/-- Open a blob; `none` when its tag fails (R382). -/
def openBlob (i : Nat) (s : KeySlot) (branchKey mtag blob : Bytes) : Option Bytes :=
  (Config.gcmOpen (wrapKey branchKey i s.seq) (slice blob 8 12) (blobAad s mtag) (slice blob 20 80)).map
    (fun k => k.take (keyLength s.typ))

/-- A blob's bytes in flash. -/
def Dev.blobAt (d : Dev) (loc : Nat) : Bytes := d.flashBytes (flBlobs + 128 * loc) 128

/-- How loading a slot's key at a start ended (R382). -/
inductive LoadResult where
  | ok (key : Bytes) | tagFailed (loc : Nat) | sealedAway
  deriving DecidableEq, Repr, Inhabited

/-- Unwrap a valid slot's key under the running M (R382, R392). -/
def Dev.loadKey (d : Dev) (i : Nat) (s : KeySlot) : LoadResult :=
  let tag := mTag d.key.m
  let try' (loc : Nat) (branchKey mtag : Bytes) : LoadResult :=
    match openBlob i s branchKey mtag (d.blobAt loc) with
    | some k => .ok k
    | none => .tagFailed loc
  if s.branch == 0 then try' s.blob0 (sbk d.rs) (List.replicate 8 0)
  else if s.blob0 != 0xFFFF && s.mtag0 == tag then try' s.blob0 (bbk d.rs d.key.m) tag
  else if s.blob1 != 0xFFFF && s.mtag1 == tag then try' s.blob1 (bbk d.rs d.key.m) tag
  else .sealedAway

/-- Load one slot into key RAM (R382): a failed tag makes it unusable, a sealed-away slot cannot be used; 0x0D06. -/
def Dev.loadSlot (d : Dev) (n : Now) (i : Nat) : Dev :=
  let s := d.keySlot i
  let put (f : KeySlot → KeySlot) : Dev := { d with key := { d.key with slots := modAt d.key.slots i f } }
  if s.state != 1 then put (fun s => { s with key := [], usable := false })
  else match d.loadKey i s with
    | .ok k => put (fun s => { s with key := k, usable := true })
    | .tagFailed loc =>
      ((put (fun s => { s with key := [], usable := false })).bumpField P.key_stats 0 16 16 1).raise n 0x0D06 i
        (leBytes 1 1 ++ leBytes 2 loc)
    | .sealedAway =>
      (put (fun s => { s with key := [], usable := false })).raise n 0x0D06 i (leBytes 1 2 ++ leBytes 2 0xFFFF)

/-- Load every slot into key RAM. -/
def Dev.loadSlots (d : Dev) (n : Now) : Dev := (List.range 64).foldl (fun d i => d.loadSlot n i) d

/-! ## The slot table (R383 to R385) -/

/-- The bytes of a table copy before its HMAC. -/
def tableBody (seq : Nat) (slots : List KeySlot) : Bytes :=
  ascii "ELK1" ++ leBytes 4 seq ++ leBytes 8 0 ++ slots.flatMap KeySlot.record

/-- The HMAC of a table body (R383). -/
def tableMac (rs body : Bytes) : Bytes := beBytes 32 (Config.hmac256 (kdf (sbk rs) (ascii "elyel-table") [] 256) body).toNat

/-- A table copy's 4,144 bytes. -/
def tableCopy (rs : Bytes) (seq : Nat) (slots : List KeySlot) : Bytes :=
  let b := tableBody seq slots
  b ++ tableMac rs b

/-- An intact copy at an address: its SEQ and records (R383). -/
def Dev.readTable (d : Dev) (a : Nat) : Option (Nat × List KeySlot) :=
  let body := d.flashBytes a 4112
  if body.take 4 == ascii "ELK1" && d.flashBytes (a + 4112) 32 == tableMac d.rs body then
    some (rd body 4 4, (List.range 64).map (fun i => readRecord (slice body (16 + 64 * i) 64)))
  else none

/-- The table chosen at a start (R384), with copies repaired and conflicts raised. -/
def Dev.chooseTable (d : Dev) (n : Now) : Dev :=
  let use (seq : Nat) (l : List KeySlot) (d : Dev) : Dev := { d with key := { d.key with tableSeq := seq, slots := l } }
  let repair (copy seq : Nat) (l : List KeySlot) (d : Dev) : Dev :=
    (d.program (if copy == 0 then flTableA else flTableB) (tableCopy d.rs seq l)).raise n 0x0D04 whole
      (leBytes 1 copy ++ leBytes 4 seq)
  match d.readTable flTableA, d.readTable flTableB with
  | some (sa, la), none => repair 1 sa la (use sa la d)
  | none, some (sb, lb) => repair 0 sb lb (use sb lb d)
  | some (sa, la), some (sb, lb) =>
    if sb < sa then d.program flTableB (tableCopy d.rs sa la) |> use sa la
    else if sa < sb then d.program flTableA (tableCopy d.rs sb lb) |> use sb lb
    else
      let l := (List.range 64).map (fun i =>
        let a := la.getD i {}
        if a.record == (lb.getD i {}).record then a else { a with state := 2 })
      ((List.range 64).filter (fun i => (la.getD i {}).record != (lb.getD i {}).record)).foldl
        (fun d i => d.raise n 0x0D05 i (leBytes 4 sa)) (use sa l d)
  | none, none =>
    (use 0 (List.replicate 64 {}) d).raise n 0x0D05 0xFF (leBytes 4 0)

/-- The blob locations the table and an update in progress reference. -/
def Dev.usedBlobs (d : Dev) : List Nat :=
  (d.key.slots.flatMap (fun s => [s.blob0, s.blob1])) ++
  (match d.key.update with | some u => u.blobs.map (·.1) | none => [])

/-- Whether a blob location is erased: only such a location counts as free (R401). -/
def Dev.blobErased (d : Dev) (i : Nat) : Bool :=
  !d.flash.any (fun c => decide (flBlobs + 128 * i ≤ c.1) && decide (c.1 < flBlobs + 128 * i + 128))

/-- `k` free blob locations, lowest first. -/
def Dev.freeBlobs (d : Dev) (k : Nat) : Option (List Nat) :=
  let used := d.usedBlobs
  let l := ((List.range 256).filter (fun i => !has used i && d.blobErased i)).take k
  if l.length == k then some l else none

/-- The slots whose records an update changes. -/
def changedSlots (a b : List KeySlot) : List Nat :=
  (List.range 64).filter (fun i => (a.getD i {}).record != (b.getD i {}).record)

/-- Step 1 of an update (R385): the new blobs are written. -/
def Dev.updateBlobs (d : Dev) (u : TableUpdate) : Dev :=
  u.blobs.foldl (fun d (loc, b) => d.program (flBlobs + 128 * loc) b) d

/-- Step 3 done: the new records are in force, changed keys are loaded into key RAM (R385). -/
def Dev.finishUpdate (d : Dev) (n : Now) (u : TableUpdate) : Dev :=
  let changed := changedSlots d.key.slots u.records
  let slots := (List.range 64).map (fun i =>
    let old := d.keySlot i
    { u.records.getD i {} with key := old.key, usable := old.usable })
  let d := { d with key := { d.key with slots := slots, tableSeq := d.key.tableSeq + 1, update := none } }
  let d := d.bumpField P.key_stats 0 0 16 1
  changed.foldl (fun d i => d.loadSlot n i) d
----------------------------------------
▸ YOUR INSTRUCTIONS:
Could you set down every line above exactly as written?

▸ OUTPUT OF THE TASK:
/-- Open a blob; `none` when its tag fails (R382). -/
def openBlob (i : Nat) (s : KeySlot) (branchKey mtag blob : Bytes) : Option Bytes :=
  (Config.gcmOpen (wrapKey branchKey i s.seq) (slice blob 8 12) (blobAad s mtag) (slice blob 20 80)).map
    (fun k => k.take (keyLength s.typ))

/-- A blob's bytes in flash. -/
def Dev.blobAt (d : Dev) (loc : Nat) : Bytes := d.flashBytes (flBlobs + 128 * loc) 128

/-- How loading a slot's key at a start ended (R382). -/
inductive LoadResult where
  | ok (key : Bytes) | tagFailed (loc : Nat) | sealedAway
  deriving DecidableEq, Repr, Inhabited

/-- Unwrap a valid slot's key under the running M (R382, R392). -/
def Dev.loadKey (d : Dev) (i : Nat) (s : KeySlot) : LoadResult :=
  let tag := mTag d.key.m
  let try' (loc : Nat) (branchKey mtag : Bytes) : LoadResult :=
    match openBlob i s branchKey mtag (d.blobAt loc) with
    | some k => .ok k
    | none => .tagFailed loc
  if s.branch == 0 then try' s.blob0 (sbk d.rs) (List.replicate 8 0)
  else if s.blob0 != 0xFFFF && s.mtag0 == tag then try' s.blob0 (bbk d.rs d.key.m) tag
  else if s.blob1 != 0xFFFF && s.mtag1 == tag then try' s.blob1 (bbk d.rs d.key.m) tag
  else .sealedAway

/-- Load one slot into key RAM (R382): a failed tag makes it unusable, a sealed-away slot cannot be used; 0x0D06. -/
def Dev.loadSlot (d : Dev) (n : Now) (i : Nat) : Dev :=
  let s := d.keySlot i
  let put (f : KeySlot → KeySlot) : Dev := { d with key := { d.key with slots := modAt d.key.slots i f } }
  if s.state != 1 then put (fun s => { s with key := [], usable := false })
  else match d.loadKey i s with
    | .ok k => put (fun s => { s with key := k, usable := true })
    | .tagFailed loc =>
      ((put (fun s => { s with key := [], usable := false })).bumpField P.key_stats 0 16 16 1).raise n 0x0D06 i
        (leBytes 1 1 ++ leBytes 2 loc)
    | .sealedAway =>
      (put (fun s => { s with key := [], usable := false })).raise n 0x0D06 i (leBytes 1 2 ++ leBytes 2 0xFFFF)

/-- Load every slot into key RAM. -/
def Dev.loadSlots (d : Dev) (n : Now) : Dev := (List.range 64).foldl (fun d i => d.loadSlot n i) d

/-! ## The slot table (R383 to R385) -/

/-- The bytes of a table copy before its HMAC. -/
def tableBody (seq : Nat) (slots : List KeySlot) : Bytes :=
  ascii "ELK1" ++ leBytes 4 seq ++ leBytes 8 0 ++ slots.flatMap KeySlot.record

/-- The HMAC of a table body (R383). -/
def tableMac (rs body : Bytes) : Bytes := beBytes 32 (Config.hmac256 (kdf (sbk rs) (ascii "elyel-table") [] 256) body).toNat

/-- A table copy's 4,144 bytes. -/
def tableCopy (rs : Bytes) (seq : Nat) (slots : List KeySlot) : Bytes :=
  let b := tableBody seq slots
  b ++ tableMac rs b

/-- An intact copy at an address: its SEQ and records (R383). -/
def Dev.readTable (d : Dev) (a : Nat) : Option (Nat × List KeySlot) :=
  let body := d.flashBytes a 4112
  if body.take 4 == ascii "ELK1" && d.flashBytes (a + 4112) 32 == tableMac d.rs body then
    some (rd body 4 4, (List.range 64).map (fun i => readRecord (slice body (16 + 64 * i) 64)))
  else none

/-- The table chosen at a start (R384), with copies repaired and conflicts raised. -/
def Dev.chooseTable (d : Dev) (n : Now) : Dev :=
  let use (seq : Nat) (l : List KeySlot) (d : Dev) : Dev := { d with key := { d.key with tableSeq := seq, slots := l } }
  let repair (copy seq : Nat) (l : List KeySlot) (d : Dev) : Dev :=
    (d.program (if copy == 0 then flTableA else flTableB) (tableCopy d.rs seq l)).raise n 0x0D04 whole
      (leBytes 1 copy ++ leBytes 4 seq)
  match d.readTable flTableA, d.readTable flTableB with
  | some (sa, la), none => repair 1 sa la (use sa la d)
  | none, some (sb, lb) => repair 0 sb lb (use sb lb d)
  | some (sa, la), some (sb, lb) =>
    if sb < sa then d.program flTableB (tableCopy d.rs sa la) |> use sa la
    else if sa < sb then d.program flTableA (tableCopy d.rs sb lb) |> use sb lb
    else
      let l := (List.range 64).map (fun i =>
        let a := la.getD i {}
        if a.record == (lb.getD i {}).record then a else { a with state := 2 })
      ((List.range 64).filter (fun i => (la.getD i {}).record != (lb.getD i {}).record)).foldl
        (fun d i => d.raise n 0x0D05 i (leBytes 4 sa)) (use sa l d)
  | none, none =>
    (use 0 (List.replicate 64 {}) d).raise n 0x0D05 0xFF (leBytes 4 0)

/-- The blob locations the table and an update in progress reference. -/
def Dev.usedBlobs (d : Dev) : List Nat :=
  (d.key.slots.flatMap (fun s => [s.blob0, s.blob1])) ++
  (match d.key.update with | some u => u.blobs.map (·.1) | none => [])

/-- Whether a blob location is erased: only such a location counts as free (R401). -/
def Dev.blobErased (d : Dev) (i : Nat) : Bool :=
  !d.flash.any (fun c => decide (flBlobs + 128 * i ≤ c.1) && decide (c.1 < flBlobs + 128 * i + 128))

/-- `k` free blob locations, lowest first. -/
def Dev.freeBlobs (d : Dev) (k : Nat) : Option (List Nat) :=
  let used := d.usedBlobs
  let l := ((List.range 256).filter (fun i => !has used i && d.blobErased i)).take k
  if l.length == k then some l else none

/-- The slots whose records an update changes. -/
def changedSlots (a b : List KeySlot) : List Nat :=
  (List.range 64).filter (fun i => (a.getD i {}).record != (b.getD i {}).record)

/-- Step 1 of an update (R385): the new blobs are written. -/
def Dev.updateBlobs (d : Dev) (u : TableUpdate) : Dev :=
  u.blobs.foldl (fun d (loc, b) => d.program (flBlobs + 128 * loc) b) d

/-- Step 3 done: the new records are in force, changed keys are loaded into key RAM (R385). -/
def Dev.finishUpdate (d : Dev) (n : Now) (u : TableUpdate) : Dev :=
  let changed := changedSlots d.key.slots u.records
  let slots := (List.range 64).map (fun i =>
    let old := d.keySlot i
    { u.records.getD i {} with key := old.key, usable := old.usable })
  let d := { d with key := { d.key with slots := slots, tableSeq := d.key.tableSeq + 1, update := none } }
  let d := d.bumpField P.key_stats 0 0 16 1
  changed.foldl (fun d i => d.loadSlot n i) d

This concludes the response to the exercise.